Tak też I Conditional odnosi się do przyszłości i prawdopodobnych wydarzeń,
a II Conditional
odnosi się do teraźniejszości lub przyszłości i
akcji, które raczej się nie wydarzą, nie dzieją, a jedynie przypuszczamy "co by było gdyby".
Zobaczmy na diagramie jak konstruujemy obydwa Conditionale (jest to wersja najbardziej typowa):
If + present + Future Simple
If I see you I will give you the money.
Jak cię zobaczę, to dam ci pieniądze.
If + past + II Conditional
If I saw you I would give you the money.
Gdybym cię zobaczył, to dałbym ci pieniądze.
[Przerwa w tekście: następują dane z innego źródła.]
/-- Settles O38: the capacity is looked at only where the packet is stored, and an unbounded buffer is never full. -/
theorem finiteCapacityRefuses : Obligations.FiniteCapacityRefuses := by
  unfold Obligations.FiniteCapacityRefuses
  refine ⟨fun c now f s => reassemble_of_exceeds, fun c now f s => reassemble_of_not_exceeds, fun now f s hfull => ?_,
    fun c now f s t hs h => wf_some_iff.mp (reassemble_wf (wf_some_iff.mpr hs) h), fun i s hfull => ?_⟩
  · obtain ⟨t, h⟩ | h := reassemble_next_or_refused now f s <;> cases h.symm.trans hfull
  · obtain ⟨t, h⟩ | h := exec_next_or_refused i s <;> cases h.symm.trans hfull

/-! ### The packet classes, received (R80, R171) -/

/-- What `PARSE` reads from a packet of the class of `som`, `eom` and `ic`, with its chunk and its MIC field. -/
def classFrame (som eom ic : Bool) (h : PktHeader) (chunk : List Byte) (micField : Option Word32) : ParsedFrame where
  destAddr := h.destAddr
  byteCount := h.byteCount
  srcAddr := h.srcAddr
  version := Config.hdrVer
  destEid := h.destEid
  srcEid := h.srcEid
  som := som
  eom := eom
  toBit := h.toBit
  seq := h.seq
  tag := h.tag
  ic := ic
  msgType := h.msgType
  payload := chunk
  mic := micField
  micOk := if som then micField.map fun _ => true else none
  pecOk := true

/-- A sound packet with the fixed bytes 1 and 4 passes every check before its body (R136). -/
theorem parsePacket_of_sound {b : List Byte} (hsound : SoundPacket b) (hcode : byteAt b 1 = Config.cmdCode)
    (hversion : byteAt b 4 = versionByte) : parsePacket b = parseBody b := by
  obtain ⟨hmin, hmax, hcount, hpec⟩ := hsound
  refine parsePacket_of_pec hmin hmax hcode hcount hversion ?_
  rwa [List.dropLast_eq_take]

section
variable {som eom ic : Bool} {h : PktHeader} {chunk : List Byte} {p : Byte}

/-- `PARSE` reads a sound packet of a class back, if its MIC field is there exactly when IC and EOM ask for it, and is right
where the packet is a whole message (R140). -/
theorem parsePacket_classBytes {micField : Option Word32}
    (hsound : SoundPacket (classBytes som eom ic h (chunk ++ micWireOpt micField ++ [p])))
    (hmic : micField.isSome = (ic && eom))
    (hwhole : som = true → ∀ m ∈ micField, messageMic (msgByte ic h.msgType) chunk = m) :
    parsePacket (classBytes som eom ic h (chunk ++ micWireOpt micField ++ [p])) =
      .ok (classFrame som eom ic h chunk micField) := by
  rw [parsePacket_of_sound hsound rfl rfl, ← packetBytes_eq_classBytes, ← micBytes_eq_micWireOpt]
  simp only [packetBytes, List.cons_append, List.nil_append]
  rw [parseBody_parts, partsBody, msgByteIc_msgByte, flagsEom_flagsByte, flagsSom_flagsByte, ← hmic]
  cases micField with
  | none => simp [partsFrame, classFrame]
  | some m =>
    cases som with
    | false => simp [partsFrame, classFrame]
    | true => simp [partsFrame, classFrame, hwhole rfl m rfl]
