-- ==== Sys2Proof/Machine/Registers.lean ====
section
/-!
DEFINITION. The register map: one row for every 32-bit word of every register the spec names (files 01 to 21 and 23,
R39, R528 to R535), with each field's place, access type (Table SCOPE-3) and reset value; the BAR0 byte address of
each register (`Reg`), and the place of each field (`B`). Bits no field names are reserved (RSVD).
-/

namespace Sys2Proof.Machine

/-- Register access types of Table SCOPE-3 (R9). -/
inductive Access where
  | ro | rw | rws | w1c | wo | rc
  deriving DecidableEq, Repr

/-- One field of a register word: lowest bit, width, access type, reset value. -/
structure FieldDef where
  lo    : Nat
  width : Nat
  acc   : Access
  reset : Nat
  deriving DecidableEq, Repr

/-- Whether a word is a register of its own, or half of a 64-bit register (R531, R532). -/
inductive WordKind where
  | single | low | high
  deriving DecidableEq, Repr

/-- One row of the register map: the BAR0 address of the first instance, the stride between instances, how many
there are, and the fields. -/
structure RegDef where
  base   : Nat
  stride : Nat
  count  : Nat
  kind   : WordKind
  fields : List FieldDef
  deriving DecidableEq, Repr

/-- The place of a field: BAR0 address of its word, lowest bit, width. -/
structure Bits where
  addr  : Nat
  lo    : Nat
  width : Nat
  deriving DecidableEq, Repr

namespace Reg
Jak widać w pierwszym trybie warunkowym po "If" używamy pierwszej formy czasownika, nazywanej "present",
a w drugim - drugiej, nazywanej "past". Łatwo się przy okazji domyślić, że w trzecim trybie
warunkowym będziemy używali trzeciej - "past participle".
Powyższy diagram nie uwzględnia użycia czasowników modalnych dla II Conditionala: "could, should, might". O nich będziemy mówić
niżej, w osobnej
sekcji. Dlatego warto tyutaj jedynie nadmienić, że "can" ma swoje "could", które już wyraża II Conditional bez pomocy "would", a jeśli
bardzo chcemy użyć "would" w znaczeniu "mógłby", to używamy całej frazy "would be able". Dla przyszłości można wyłącznie użyć frazy
"will be able", jako że "can" nie ma czasu przyszłego.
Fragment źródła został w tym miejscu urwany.